Because of their specificity to tobacco and strong carcinogenic potency, TSNA are believed to be among the most important constituents in tobacco and cigarette smoke.11 Levels of these constituents are highly variable across NAS varieties, in both the tobacco and the smoke, with most of the varieties containing much lower levels than the majority of commercial US cigarette brands (Tables 3, 6, and S2). Tobacco type, processing methods, and nitrate and nitrite content are among major factors affecting TSNA levels in tobacco,3941 and the tobacco type is the most likely determinant of TSNA variation across NAS varieties. Indeed, the average ratio of NNN to NNK, which varies significantly by tobacco plant type, is 1.2 (±0.3) in the tobacco filler of the low-TSNA NAS varieties, which is typical of cigarettes made with Virginia-type bright tobacco.40 This ratio in other brands analyzed here is 3.2 (±0.8), which is commonly observed in the American-blended cigarettes; while Black and Gray NAS varieties, which are made with Perique tobacco and contain high TSNA levels, have NNN to NNK ratios of 6.3 and 10.6, respectively. The relatively low levels of nitrates and nitrites may also be contributing to the low TSNA levels in most NAS varieties (Table 7). It is important to note that low levels of TSNA measured in most NAS cigarettes are consistent with the urinary biomarker findings in NAS smokers,31 and that biomarker-assessed level of NNN and NNK intake has been associated with the risk of lung and esophageal cancer in prospective epidemiological studies.42,43 However, TSNA levels in the smoke of NAS cigarettes are generally higher than in the smoke of cigarettes smoked by the participants of those studies, and urinary biomarker levels in NAS smokers are present at levels that have been associated with increases cancer risk.31,44

Many PAH are potent carcinogens or toxicants in laboratory animals and are widely accepted as major contributors to lung cancer in smokers.4548 Carbonyls are irritants and respiratory toxicants and tumorigens,4953 and damage DNA in a dose-response manner.5457 The slightly higher levels of some PAH and carbonyls in the smoke of NAS cigarettes than in other tested brands could potentially be due to the greater mass of tobacco and the resulting larger number of puffs and higher amount of TPM. The relatively low levels of nitrates could be another contributing factor to the higher PAH levels, because nitrogen oxides derived from nitrates during tobacco combustion can prevent PAH formation in the smoke.58 Given the role of nitrate in TSNA formation, our results are in agreement with the observation that various cigarette brands generally deliver increased amounts of PAH as TSNA levels decrease.59

In addition to lower levels of nitrates and nitrites, tobacco filler of NAS cigarettes contained lower levels of ammonia (Table 7). Low levels of these constituents could potentially be the consequence of not using fertilizers and additives during tobacco growing and cigarette manufacturing. For instance, ammonia is used as an additive to increase smoke pH, and thus, the bioavailability of nicotine. The slightly lower pH of NAS tobacco filler suggests that such additives may not be part of NAS blend. It is important to note that filler pH of all brands is slightly acidic, resulting in less than 1% of nicotine being in biologically available form; therefore, it is not informative of the nicotine bioavailability in the smoke. We did not measure smoke pH in this study, and it is not clear whether there are differences in nicotine bioavailability between NAS and other cigarette brands. However, as Carroll et al31 report in this issue, biomarker data show that smokers of NAS cigarettes have higher levels of nicotine intake per cigarette than smokers of other brands, consistent with the high nicotine yields in the smoke of NAS cigarettes measured in our study. The lower levels of some metals in the tobacco filler of NAS cigarettes as compared to other brands also could be due to agricultural or manufacturing practices; however, elevated levels of cadmium, a lung carcinogen, in some NAS varieties, is of concern.

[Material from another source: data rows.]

/-- R237: a patch is taken by a record for a run of a kind at an F-index. -/
def takePatch (f p i kind fidx : Nat) (d : Dev) : Dev :=
  let d := d.updRp fun r => { r with holds := tput none (pkey f p) (some (some i)) r.holds }
  let d := ((d.wrB (ST_RSV_BUSY f p) true).wrB (ST_OP_PATCH_SENT f p) (kind ≠ 3)).wrB (PS_STATUS_REPLAY f p) true
  d.updPt f p fun x => { x with runIdx := some fidx }

/-- R122: the run on a patch is over; it goes back to the run guard. -/
def idlePatch (f p : Nat) (d : Dev) : Dev :=
  ((d.wrB (ST_OP_PATCH_SENT f p) false).wrB (PS_STATUS_REPLAY f p) false).updPt f p fun x => { x with runIdx := none }

/-- A patch is released. -/
def dropPatch (f p : Nat) (d : Dev) : Dev :=
  idlePatch f p ((d.updRp fun r => { r with holds := tput none (pkey f p) none r.holds }).wrB (ST_RSV_BUSY f p) false)

/-! Requests to the host (R235, R236). -/

/-- Bit mask of some patches. -/
def patchMask (ps : List Nat) : Nat := sumN (ps.map fun p => 2 ^ p)

/-- R235: a request: RUN of a type, or RELEASE (type 0). -/
def runReq (kind i : Nat) (r : RRec) (f : Nat) (ps : List Nat) : RunReq :=
  { w0 := (if kind = 0 then 2 else 1) + kind * 2 ^ 4 + r.job * 2 ^ 8 + r.seq * 2 ^ 20 + f * 2 ^ 56
    w1 := patchMask ps + i * 2 ^ 36, record := i, isRun := kind ≠ 0 }

/-- R235: write a request, or keep it owed. -/
def writeReq (q : RunReq) (d : Dev) : Dev :=
  let h := d.rd LG_RP_QHANDLE_QHANDLE
  if d.takes h then d.emit (.hostNotice h q.w0 q.w1) else d.updRp fun r => { r with owed := r.owed ++ [q] }

/-- R235: owed requests are offered again. -/
def offerReqs (d : Dev) : Dev :=
  let l := d.rp.owed
  forL l writeReq (d.updRp fun r => { r with owed := [] })

/-- R236: release a region of a record; a RUN the host has not taken is withdrawn instead. -/
def releaseRegion (i : Nat) (g : Region) (d : Dev) : Dev :=
  match d.recd i with
  | none => d
  | some r =>
    let mine := g.patches.filter fun p => d.holder g.field p = some (some i)
    if mine = [] then d else
    let d := forL mine (dropPatch g.field) d
    let q := runReq 0 i r g.field g.patches
    let owedRun := d.rp.owed.any fun x => x.isRun && x.record = i && x.w1 = q.w1
    if owedRun then d.updRp fun x => { x with owed := x.owed.filter fun y => !(y.isRun && y.record = i && y.w1 = q.w1) }
    else writeReq q d

/-! Records (R234). -/

/-- R232: the footprint of an entry: its patches in ascending order. -/
def Entry.footprint (e : Entry) : List Nat := (List.range 36).filter fun p => e.begTiles.any (· / 256 = p)

/-- The entry of a record, if it still stands for the record's step. -/
def Dev.recEnt (d : Dev) (r : RRec) : Option Entry :=
  match d.ent r.entry with
  | some e => if e.job = r.job ∧ e.seq = r.seq ∧ !e.remote then some e else none
  | none => none

/-- R234: allocate a record for an entry, or let it wait for one. -/
def allocRec (k : Nat) (audit full : Bool) (d : Dev) : Dev :=
  match d.ent k with
  | none => d
  | some e =>
    match freeKey 1024 d.rp.recs with
    | none => d.updRp fun r => { r with waiting := r.waiting ++ [k] }
    | some i =>
      let r : RRec := {
        entry := k, phase := .queued, audit, orig := ⟨e.field, e.footprint, e.oFidx.getD 0⟩, rep := none, tie := none, run := none
        marked := e.marked, full, rWrong := [], oWrong := [], verdict := .none, dR := 0, dT := 0, reqPick := 0, handPick := 0
        runs := 0, job := e.job, seq := e.seq, foot := e.foot, handAt := none, pR := [], pT := [], kR := 0, kT := 0
        judged := none, winP := [], jPos := [], repAt := none }
      updEnt k (fun e => { e with rslot := some i }) (d.setRecd i (some r))

/-- R243: the repeat and confirm marks of some positions of a region are cleared. -/
def clearJudged (r : RRec) (d : Dev) : Dev :=
  match r.judged with
  | none => d
  | some g => forL r.jPos (fun j d => match g.patches[j]? with
      | some p => (d.wrB (ST_RPL_PATCH_REPEAT g.field p) false).wrB (ST_RPL_PATCH_CONFIRM g.field p) false
      | none => d) d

In summary, we report here on comprehensive chemical analyses of 13 NAS cigarette varieties, addressing an important gap in the published literature. Our results suggest that NAS cigarettes may be more addictive than many other cigarette brands, and show that most of the key harmful constituents are present in the smoke of NAS cigarettes at levels comparable or higher than other brands. The lower levels of TSNA in some NAS varieties, although encouraging, are not due to “natural” or “organic” properties of tobacco. Consumer education and additional regulatory measures are urgently needed to address the misperceptions that NAS cigarettes are safer than other commercial cigarette brands.

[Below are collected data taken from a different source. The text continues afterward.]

/-- R335: IMAGE_VERIFY_DONE. -/
def imageVerifyDone (fz : Fuses) (o : SigObs) (sub : Nat) (d : Dev) : Dev :=
  match d.nv.session with
  | none => d
  | some s =>
    if !s.verifying then d else
    let answer := fun r (d : Dev) => match s.peer, s.sender with
      | true, some src => imageAck src r 0 sub d
      | _, _ => d
    match d.imgFails fz s.slotB s.len o true with
    | some n => answer imVerifyFail (badSession s n d)
    | none =>
      let h := d.hdr
      let d := putHdr { h with st := set2 s.slotB slPending h.st, sec := set2 s.slotB (d.nvNum (slotBase s.slotB + 12) 4) h.sec } d
      answer imVerified (showXfer (xferResult imVerified (d.updNv fun x => { x with session := none })))

/-! The signature engine (R337). -/

def NV_SIG_MSG (k : Nat) : Fld := ⟨0x20090100 + 4 * k, 0, 32⟩

/-- R337: the message bytes in NV_SIG_BUF. -/
def Dev.sigMsg (d : Dev) (n : Nat) : List Nat := ((List.range 32).flatMap fun k => leBytes 4 (d.rd (NV_SIG_MSG k))).take n

/-- R337: SIG_VERIFY: NV_SIG_CMD GO. -/
def sigVerify (key purpose len : Nat) (d : Dev) : Dev :=
  if d.nv.sig.isSome ∨ purpose = 3 ∨ len = 0 ∨ 128 < len ∨ (purpose = 1 ∧ len ≠ 28) then conflict NV_STATUS_STATE_CONFLICT d
  else
    let d := ((d.wrB NV_SIG_STATUS_BUSY true).wrB NV_SIG_STATUS_DONE false).wrB NV_SIG_STATUS_PASS false
    let d := d.wrB NV_SIG_STATUS_KEY_EMPTY (tget none d.nv.keys key).isNone
    (d.updPP fun p => { p with pass := none }).updNv fun x => { x with sig := some ⟨key, purpose, d.sigMsg len⟩ }

/-- R337: SIG_VERIFY_DONE: `ok` is what the verifier finds. -/
def sigVerifyDone (ok : Bool) (d : Dev) : Dev :=
  match d.nv.sig with
  | none => d
  | some r =>
    let pass := ok && (tget none d.nv.keys r.key).isSome
    let d := ((d.updNv fun x => { x with sig := none }).wrB NV_SIG_STATUS_BUSY false).wrB NV_SIG_STATUS_DONE true
    if !pass then d else
    let m := r.msg
    let x : SigPass := { purpose := r.purpose, key := r.key, counter := bytesAt m 20 8, stamp := bytesAt m 4 8, value := bytesAt m 12 2
                         urgent := bitOf (bytesAt m 14 1) 0, len := bytesAt m 12 3 }
    let d := (d.wrB NV_SIG_STATUS_PASS true).updPP fun p => { p with pass := some x }
    if r.purpose = 2 ∧ d.nv.session.isNone then openSession true none x.len d else d

/-! The commands. -/

def execImageOpen (m : Cells) (sub : BitVec 12) (s : State) : Host.Outcome State Fault Refusal := done (arrive m fun m => imageOpen m sub.toNat) s
def execImageChunk (m : Cells) (sub : BitVec 12) (s : State) : Host.Outcome State Fault Refusal := done (arrive m fun m => imageChunk m sub.toNat) s
def execImageSessionIdle (s : State) : Host.Outcome State Fault Refusal := done imageSessionIdle s
def execImageVerifyDone (o : SigObs) (sub : BitVec 12) (s : State) : Host.Outcome State Fault Refusal :=
  done (imageVerifyDone s.fuses o sub.toNat) s
def execMarginWrite (s : State) : Host.Outcome State Fault Refusal := done marginWrite s
def execSigVerify (key purpose : BitVec 2) (len : BitVec 8) (s : State) : Host.Outcome State Fault Refusal :=
  done (sigVerify key.toNat purpose.toNat len.toNat) s
def execSigVerifyDone (ok : Bool) (s : State) : Host.Outcome State Fault Refusal := done (sigVerifyDone ok) s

IMPLICATIONS FOR TOBACCO PRODUCT REGULATION

This paper provides important information that addresses several issues relevant to tobacco product regulation. The Tobacco Control Act prohibits both unauthorized modified risk claims and false or misleading labeling and advertising of tobacco products. Although the misleading descriptors “additive free” and “natural” are no longer allowed in NAS advertisements, “natural” is still used in the brand name, and other terms such as “organic” and “tobacco and water” may still be used, implying a lack of certain toxic ingredients and/or contamination that may arise from non-organic agricultural practices and less harm. However, our findings show that several toxicants and carcinogens from the FDA harmful and potentially harmful constituent (HPHC) list are present at levels mostly comparable to other commercial cigarette brands. Combined with continued evidence that NAS advertising leads to consumer misperceptions about the relative harms of NAS cigarettes (even despite required disclaimers), regulatory authorities like the FDA should consider further enforcement action prohibiting such unauthorized modified risk claims and/or deeming NAS cigarettes misbranded for false or misleading labeling and advertising.

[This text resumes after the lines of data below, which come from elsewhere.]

/-- R12, R318: steps 1 and 2: the straps fix the PMBus address; the ROM initialises SRAM and draws INCARN (not zero) and
SALT, which are free values. -/
def romBoot (strap : Nat) (d : Dev) : Dev :=
  let d := { d with pins := { d.pins with resetN := true, strap }, sram := [] }
  let incarn := max 1 d.free.toNat
  let d := (d.takeFree.updPP fun p => { p with incarn }).wr PM_STATUS_ADDR (0x5C + strap)
  toStep 3 ((d.wr LG_RP_SALT_SALT d.free.toNat).takeFree)

/-- R9, R11, R306: RESET_N_ASSERT. -/
def resetAssert (fz : Fuses) (d : Dev) : Dev :=
  let d := resetDev 1 fz.lc d
  { d with pins := { d.pins with resetN := false } }

/-- R318: RESET_N_RELEASE. -/
def resetRelease (strap : Nat) (d : Dev) : Dev :=
  if d.pins.resetN ∧ d.start.step ≠ 1 then d else romBoot strap d

/-- R61, R262, R370: POWER_ON: nothing is kept but the flash; the selvedge waits; RESET_N is low. -/
def powerOn (fz : Fuses) (d : Dev) : Dev :=
  let x := resetDev 0 fz.lc d
  { x with regs := []
           sel := SelS.init
           pins := { d.pins with resetN := false }
           mg := { MgmtS.init with lc := fz.lc } }

/-! Step 3. -/

/-- R320: the kernel has failed: Jenuz stays in reset. -/
def kernelFail (d : Dev) : Dev := { d with start := { d.start with dead := true } }

/-- R350: LANE_LOOP failed: the receiver is off for this start. -/
def laneFail (d : Dev) : Dev :=
  (showResult 0x30 central 0 outFail 0 (d.updTime fun t => { t with laneOff := true })).raise .selftest 5 central 0

/-- R320, R341, R350, R370: KERNEL_SELFTEST, with the slice and check that failed, if one did, and the outcome of LANE_LOOP. -/
def kernelSelftest (fail : Option (Nat × Nat)) (lane : Bool) (d : Dev) : Dev :=
  if d.start.step ≠ 3 ∨ d.start.dead = true then d
  else match fail with
    | some (s, c) => kernelFail ((((d.wr BT_KFAIL_SLICE s).wr BT_KFAIL_CHECK c).wrB BT_KFAIL_VALID true).inc BT_CNT0_FAIL)
    | none =>
      if d.rd FC_L4_COUNT = 3 then kernelFail d
      else toStep 4 (onlyIf (!lane) laneFail (d.wrB BT_STATUS_KERNEL_OK true))

/-- R320: the kernel has passed once a field has passed step 7. -/
def kernelPass (d : Dev) : Dev :=
  if d.start.step = 7 ∧ d.start.begun = true ∧ !d.rdB JZ_STATUS_KERNEL_OK ∧ d.enabled.any (fun f => (d.fd f).passed) then
    reenterL4 (d.wrB JZ_STATUS_KERNEL_OK true)
  else d

/-! Step 4: the image. -/

/-- A report of the ROM that names an address. -/
def romReport (t field addr : Nat) (d : Dev) : Dev :=
  d.raiseR { d.report .config t field 0 with addr, master := Master.nvm.code, access := 1 }

/-- R116: VF does not decrease. -/
def Dev.vfRises (d : Dev) (f : Nat) : Bool := (List.range 88).all fun i => decide (d.rd (ST_OP_VF_VMIN f i) ≤ d.rd (ST_OP_VF_VMIN f (i + 1)))

/-- R151: the SPLIT shares of a field sum to no more than 256. -/
def Dev.splitFits (d : Dev) (f : Nat) : Bool := decide (sumN (tileClasses.map fun c => d.share f c) ≤ 256)

/-- R116, R151: the checks of one field at CONFIG_LOCK. -/
def lockField (f : Nat) (d : Dev) : Dev :=
  let refuse := fun a (d : Dev) => romReport 3 f a (d.updFd f fun x => { x with refused := true })
  onlyIf (!d.splitFits f) (refuse (ST_BUD_SPLIT0_MATRIX f).addr) (onlyIf (!d.vfRises f) (refuse (ST_OP_VF_VMIN f 0).addr) d)

/-- A register returned to its reset value, with its report. -/
def lockReset (as : List Nat) (d : Dev) : Dev :=
  romReport 3 central (as.headD 0) (forL as (fun a => Dev.setReg a (resetWord a)) d)

/-- R207, R107, R255: the checks of the central settings. -/
def lockCentral (d : Dev) : Dev :=
  let d := onlyIf (decide (d.rd LG_CFG0_LOW_MARK < 96 * d.rd LG_CFG1_CREDIT))
    (fun d => romReport 3 central LG_CFG0_LOW_MARK.addr
      ((d.wr LG_CFG0_LOW_MARK (fldGet LG_CFG0_LOW_MARK (resetWord LG_CFG0_LOW_MARK.addr))).wr LG_CFG1_CREDIT
        (fldGet LG_CFG1_CREDIT (resetWord LG_CFG1_CREDIT.addr)))) d
  let d := onlyIf ((d.lawSlots capRef).any fun s => decide (7 < s)) (lockReset [capRef.chainN.addr]) d
  let d := onlyIf ((d.modelSlots capRef).any fun s => decide (7 < s)) (lockReset [capRef.modelN.addr]) d
  let t := d.rd JZ_SEL_LIMITS_T_CTRL
  let p := d.rd JZ_SEL_LIMITS_TRIP
  onlyIf (!(decide (t ≤ 760) && decide (105 ≤ p) && decide (p ≤ 120) && decide (8 * d.rd JZ_SEL_LIMITS_T_RESTART + 80 ≤ t)))
    (lockReset [JZ_SEL_LIMITS_T_CTRL.addr]) d

/-- R154, R338: a cap source at CONFIG_LOCK: a value outside the image's limits is replaced by CAP_MAX. -/
def Dev.lockCap (d : Dev) (s : CapSrc) : CapSrc :=
  let fix := fun v => if d.capRange v then v else d.rd BU_CAP_LIMITS_CAP_MAX
  { s with val := fix s.val, next := s.next.map fun x => (fix x.1, x.2), defer := s.defer.map fun x => { x with val := fix x.val } }

def lockCaps (d : Dev) : Dev :=
  let d := d.updBud fun b => { b with tray := d.lockCap b.tray, rack := d.lockCap b.rack }
  (d.wr BU_CAP_SRC_TRAY d.bud.tray.latest).wr BU_CAP_SRC_RACK d.bud.rack.latest

/-- R330: CONFIG_LOCK, with its checks; L-CAP takes its safe value from the settings (R107). -/
def configLock (d : Dev) : Dev :=
  if d.locked then d
  else
    let d := lockCaps (lockCentral (forN 96 lockField (d.wrB JZ_CONFIG_CONFIG_LOCK true)))
    restartLoop capRef d.sp d

/-- R378: the definitions of a RECORDER section; none where it breaks the layout. -/
def defsOf (r : List Nat) : Option (List HDef) :=
  let n := bytesAt r 0 1
  let e := (List.range n).map fun i => (r.drop (4 + 8 * i)).take 8
  if n ≤ 16 ∧ bytesAt r 1 3 = 0 ∧ 4 + 8 * n ≤ r.length
      ∧ (e.all fun x => decide (bytesAt x 0 1 ≤ 7) && decide (bytesAt x 1 1 < 2) && decide (1 ≤ bytesAt x 4 2) && decide (bytesAt x 4 2 ≤ 32767)
        && bytesAt x 6 2 = 0) = true then
    some (e.map fun x => ⟨bytesAt x 0 1, bitOf (bytesAt x 1 1) 0, signedOf 16 (bytesAt x 2 2), bytesAt x 4 2⟩)
  else none

/-- R330, R378: step 3 takes RECORDER. -/
def takeRecorder (b : Bool) (d : Dev) : Dev :=
  if (d.sections b).all (·.1 ≠ 4) then d.updEv fun x => { x with defs := romDefs }
  else match defsOf (d.section b 4) with
    | some l => d.updEv fun x => { x with defs := l }
    | none => romReport 3 central 0 (d.updEv fun x => { x with defs := romDefs })

/-- R312, R327: one write of SETTINGS; CK_GATE closes gates as a write of it does. -/
def writeSetting (a v : Nat) (d : Dev) : Dev := if a = (CK_GATE_EN 0).addr then ckGate v d else writeFields a v d

/-- R330, steps 2 to 5: a slot's image applied; none with the address of a record that breaks R327. -/
def applyImage (b : Bool) (d : Dev) : Dev ⊕ Nat :=
  let d := takeRecorder b (takeKeys (d.section b 3) (takeMap (d.section b 2) (resetSettings d)))
  let ws := ((d.sections b).filter (·.1 = 1)).flatMap fun s =>
    settingsOf d.enabled (s.2.2.1 / 12 + 1) (d.nvBytes (slotBase b + s.2.1) s.2.2.1)
  match ws.find? fun w => !(w.2.2 && settable w.1) with
  | some w => .inr w.1
  | none => .inl (takeMargins (forL ws (fun w => writeSetting w.1 w.2.1) d))

/-- R379: operating hours go on from the margin copy header. -/
def takeHours (d : Dev) : Dev :=
  let h := match d.margNow with | some (c, _) => d.nvNum (margBase c + 8) 4 | none => 0
  (d.wr EV_HOURS_HOURS h).updEv fun x => { x with hours0 := h, since := h, hourAt := d.time.nb }

/-- R330, R335: a slot tried at step 4: a state with its image applied, or its failure reported. -/
def trySlot (fz : Fuses) (b signed : Bool) (o : SigObs) (d : Dev) : Dev ⊕ Dev :=
  match d.imgFails fz b (if d.hdrNow.isSome then pick2 b d.hdr.len else 0x800000) o signed with
  | some n => .inr (failReport b n d)
  | none => match applyImage b d with
    | .inl x => .inl (takeHours (configLock x))
    | .inr a => .inr (romReport 4 central a d)

/-- R335: the slots that a start tries, in order, with the state of each. -/
def Dev.tryOrder (d : Dev) : List (Bool × Nat) :=
  let st := d.hdr.st
  let both := [(false, st.1), (true, st.2)]
  (both.filter (·.2 = slPending)) ++ (both.filter (·.2 = slActive)) ++ (both.filter (·.2 = slPrevious))

/-- R335, R324: the header after slot b has booted. -/
def bootHeader (b : Bool) (d : Dev) : Dev :=
  let h := d.hdr
  let other := pick2 (!b) h.st
  let st := set2 (!b) (if other = slActive then slPrevious else other) (set2 b slActive h.st)
  let h := { h with active := b01 b, st, pcycle := (h.pcycle + 1) % 2 ^ 32, sec := set2 b (d.nvNum (slotBase b + 12) 4) h.sec
                    len := if d.hdrNow.isSome then h.len else set2 b (d.nvNum (slotBase b + 8) 4) h.len }
  ((putHdr h d).wrB NV_SLOT_BOOTED b).wr NV_BOOT_PCYCLE h.pcycle

/-- R335: a PENDING or ACTIVE slot that fails is BAD, and the start falls back; no row changes a PREVIOUS slot that fails. -/
def slotFails (b : Bool) (st : Nat) (d : Dev) : Dev :=
  let h := d.hdr
  if st = slPrevious then d
  else ((putHdr { h with st := set2 b slBad h.st } d).wrB NV_STATUS_FALLBACK true).raise .config 2 central 0

/-- R324: PCYCLE counts a start whose slots all failed. -/
def countStart (d : Dev) : Dev :=
  let n := (d.hdr.pcycle + 1) % 2 ^ 32
  (putHdr { d.hdr with pcycle := n } d).wr NV_BOOT_PCYCLE n

/-- R335, R336: the slots in order; with all failed, NO_IMAGE. -/
def trySlots (fz : Fuses) (oa ob : SigObs) : List (Bool × Nat) → Dev → Dev
  | [], d => countStart (d.wrB NV_STATUS_NO_IMAGE true)
  | (b, st) :: l, d =>
    match trySlot fz b true (if b then ob else oa) d with
    | .inl x => toStep 5 (bootHeader b x)
    | .inr x => trySlots fz oa ob l (slotFails b st x)

/-- R321: what SFDP gives. -/
def showSfdp (o : SfdpObs) (d : Dev) : Dev :=
  if o.ok then
    ((((d.wrB NV_STATUS_SFDP_OK true).wrB NV_STATUS_ADDR4 o.addr4).wr NV_DEV_READ_OP (if o.addr4 then 0x6C else 0x6B)).wr
      NV_DEV_DUMMY o.dummy.toNat).wr NV_DEV_DENSITY o.density.toNat
  else d

/-- R318, R321, R330, R335: IMAGE_LOAD. -/
def imageLoad (fz : Fuses) (oa ob : SigObs) (sfdp : SfdpObs) (d : Dev) : Dev :=
  if d.start.step ≠ 4 ∨ d.start.dead = true ∨ d.rdB NV_STATUS_NO_IMAGE then d
  else
    let d := countBad [(d.hdrCopy 0).isSome, (d.hdrCopy 1).isSome] (showHdr d.hdr (showSfdp sfdp d))
    if !sfdp.ok then d.wrB NV_STATUS_NO_IMAGE true
    else trySlots fz oa ob d.tryOrder d

/-- R336: NO_IMAGE_RESTART. -/
def noImageRestart (fz : Fuses) (d : Dev) : Dev :=
  if d.rdB NV_STATUS_NO_IMAGE ∧ (d.hdr.st.1 = slPending ∨ d.hdr.st.2 = slPending) ∧ d.hdrNow.isSome = true
  then romBoot d.pins.strap (resetDev 3 fz.lc d) else d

Another provision in the Tobacco Control Act requires companies to report to the FDA the levels of HPHCs in their products. In turn, the FDA must make this information public in a format that is understandable and not misleading to a lay person. Currently, even if HPHC levels are reported to the FDA, they are not being communicated to the public because of the difficulty of presenting this information in an understandable and not misleading way. However, NAS cigarettes are an example of how the absence of publically available information on constituent levels allows manufacturers to benefit from misperceptions about their products and continue to recruit and retain consumers. Therefore, there is an urgency to develop constituent communication and education strategies so that this information becomes available and understandable to the public.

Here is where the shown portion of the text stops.